*** Exercise data

-- ==== Sys2Proof/Laws/KeepsOps1.lean ====
section
/-! SUPPORT. What the shared operations keep (1 of 5): one lemma per operation, each citing those of the operations it is made of. -/

namespace Sys2Proof.Machine

theorem Ans.code_keeps {s0 : Prop × State} {s : State} (h : Keeps s0 s) (a1 : RetCode) :
    Keeps s0 (Ans.code a1 s).st := by
  unfold Ans.code
  repeat' first | with_reducible exact h | with_reducible apply Ans.st_code

theorem Ans.ok_keeps {s0 : Prop × State} {s : State} (h : Keeps s0 s) (a1 : (List Word)) :
    Keeps s0 (Ans.ok s a1).st := by
  unfold Ans.ok
  repeat' first | with_reducible exact h | with_reducible apply Ans.st_ok

theorem State.abandonOpen_keeps {s0 : Prop × State} {s : State} (h : Keeps s0 s) :
    Keeps s0 (State.abandonOpen s) := by
  unfold State.abandonOpen
  repeat' first | with_reducible exact h | (extract_lets +onlyGivenNames sx; clear_value (hsx : sx = _); subst hsx) | simp only [Keeps.any] | refine Keeps.core ?_ rfl rfl rfl rfl (fun _ => rfl) rfl

theorem State.takeId_keeps {s0 : Prop × State} {s : State} (h : Keeps s0 s) :
    Keeps s0 (State.takeId s) := by
  unfold State.takeId
  repeat' first | with_reducible exact h | (extract_lets +onlyGivenNames sx; clear_value (hsx : sx = _); subst hsx) | simp only [Keeps.any] | refine Keeps.core ?_ rfl rfl rfl rfl (fun _ => rfl) rfl

theorem State.put_keeps {s0 : Prop × State} {s : State} (h : Keeps s0 s) (a1 : Nat) (a2 : Fld) (a3 : Nat) :
    Keeps s0 (State.put s a1 a2 a3) := by
  unfold State.put
  repeat' first | with_reducible exact h | (with_reducible apply State.wr_keeps)

theorem State.setBit_keeps {s0 : Prop × State} {s : State} (h : Keeps s0 s) (a1 : Nat) (a2 : Nat) (a3 : Bool) :
    Keeps s0 (State.setBit s a1 a2 a3) := by
  unfold State.setBit
  repeat' first | with_reducible exact h | (with_reducible apply State.put_keeps)

theorem State.setAck_keeps {s0 : Prop × State} {s : State} (h : Keeps s0 s) (a1 : Nat) (a2 : Bool) :
    Keeps s0 (State.setAck s a1 a2) := by
  unfold State.setAck
  repeat' first | with_reducible exact h | (with_reducible apply State.put_keeps) | (with_reducible apply State.setBit_keeps)

theorem State.setYport_keeps {s0 : Prop × State} {s : State} (h : Keeps s0 s) (a1 : Nat) (a2 : YPort) :
    Keeps s0 (State.setYport s a1 a2) := by
  unfold State.setYport
  repeat' first | with_reducible exact h | (extract_lets +onlyGivenNames sx; clear_value (hsx : sx = _); subst hsx) | simp only [Keeps.any] | refine Keeps.core ?_ rfl rfl rfl rfl (fun _ => rfl) rfl

theorem State.yarnCtrl_keeps {s0 : Prop × State} {s : State} (h : Keeps s0 s) (a1 : Nat) (a2 : List CtrlUnit) :
    Keeps s0 (State.yarnCtrl s a1 a2) := by
  unfold State.yarnCtrl
  repeat' first | with_reducible exact h | (with_reducible apply State.setYport_keeps) | simp only [Keeps.any] | split

theorem State.ackWrite_keeps {s0 : Prop × State} {s : State} (h : Keeps s0 s) (a1 : Nat) (a2 : Nat) :
    Keeps s0 (State.ackWrite s a1 a2) := by
  unfold State.ackWrite
  repeat' first | with_reducible exact h | with_reducible assumption | (extract_lets +onlyGivenNames sx; clear_value (hsx : sx = _); refine Keeps.step (s0 := s0) hsx ?_ ?_; swap; intro _; clear hsx) | (with_reducible apply State.setBit_keeps) | (with_reducible apply State.setAck_keeps) | (with_reducible apply State.put_keeps) | (with_reducible apply State.yarnCtrl_keeps) | with_reducible apply Keeps.ite | split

******

# Task prompt:
Looking at each line of the records, count the ones where the word "apply" appears, and report only the count.

# Task output:
7